_Exercise details_: Reproduce exactly the opening lines of the listing, stopping after the line that contains "1048576 | _ => 0)" and including it.

_The input_:

/-- The reset values of the configuration words of a noun (the Reset columns of the field tables, joined into
words; a test compares them with resetWordOf). -/
def nounReset (n w : Nat) : Nat :=
  if n == nSYS then (if w == 14 then 1 else 0)
  else if n == nCLOCK then (if w == 0 then 8 else 0)
  else if n == nPERIOD then (if w == 0 then 8 else if w == 1 then 480 else 0)
  else if nCSP 0 ≤ n && n ≤ nCSP 7 then
    (if 8 ≤ w && w < 40 then
      (match (w - 8) % 8 with | 0 => 32800 | 1 => 786464 | 2 => 3084 | 6 => 1024 | _ => 0) else 0)
  else if n == nCSP 8 then
    (match w with
      | 0 => 25736 | 4 => 528417 | 8 => 528384 | 5 | 9 => 134545923 | 6 | 10 => 43014 | 7 | 11 => 1048576 | _ => 0)
  else if nSENT 0 ≤ n && n ≤ nSENT 23 then (if w == 0 then 240 else if w == 1 then 30 else 0)
  else if n == nTWT 0 then (if w == 0 then 4 else 0)
  else if n == nTWT 1 then (if w == 0 then 1284 else 0)
  else if n == nUSB then (match w with | 0 => 1 | 4 => 1029 | 8 => 1056 | _ => 0)
  else if nHUBPORT 1 ≤ n && n ≤ nHUBPORT 4 then (if w == 0 then 1 else 0)
  else if n == nYOKE then (if w == 0 then 259 else if w == 1 then 0x00200000 else 0)
  else if nFURROW 0 ≤ n && n ≤ nFURROW 24 then (if 8 ≤ w && (w - 8) % 4 == 1 then 0x01000000 else 0)
  else if n == nSHEAF then (if w == 2 then 4096 else 0)
  else if nTHRCTX 0 ≤ n && n ≤ nTHRCTX 3 then (if w == 3 then 65536000 else 0)
  else if n == nALMANAC then (if w == 0 then 4 else 0)
  else if n == nHARROW then (if 8 ≤ w && (w - 8) % 12 == 4 then 1 else 0)
  else if n == nPOWER then (if w == 0 then 7692 else if w == 9 then 0x7F else 0)
  else if n == nEVENTS then
    (if w == 2 then 0xFFFFFFFE else if w == 3 || w == 8 || w == 9 then 0xFFFFFFFF else 0)
  else if n == nPLOTMAP then (if w == 0 then 1010567683 else if w == 1 then 0x00100000 else 0)
  else 0

/-- The key of a configuration word. -/
def regKey (noun word : Nat) : Nat := noun * 1024 + word

/-- The reset value of every configuration word, by key. -/
def resetWord (key : Nat) : Nat := nounReset (key / 1024) (key % 1024)

end Sys2Proof.Machine
end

_Solution_:
/-- The reset values of the configuration words of a noun (the Reset columns of the field tables, joined into
words; a test compares them with resetWordOf). -/
def nounReset (n w : Nat) : Nat :=
  if n == nSYS then (if w == 14 then 1 else 0)
  else if n == nCLOCK then (if w == 0 then 8 else 0)
  else if n == nPERIOD then (if w == 0 then 8 else if w == 1 then 480 else 0)
  else if nCSP 0 ≤ n && n ≤ nCSP 7 then
    (if 8 ≤ w && w < 40 then
      (match (w - 8) % 8 with | 0 => 32800 | 1 => 786464 | 2 => 3084 | 6 => 1024 | _ => 0) else 0)
  else if n == nCSP 8 then
    (match w with
      | 0 => 25736 | 4 => 528417 | 8 => 528384 | 5 | 9 => 134545923 | 6 | 10 => 43014 | 7 | 11 => 1048576 | _ => 0)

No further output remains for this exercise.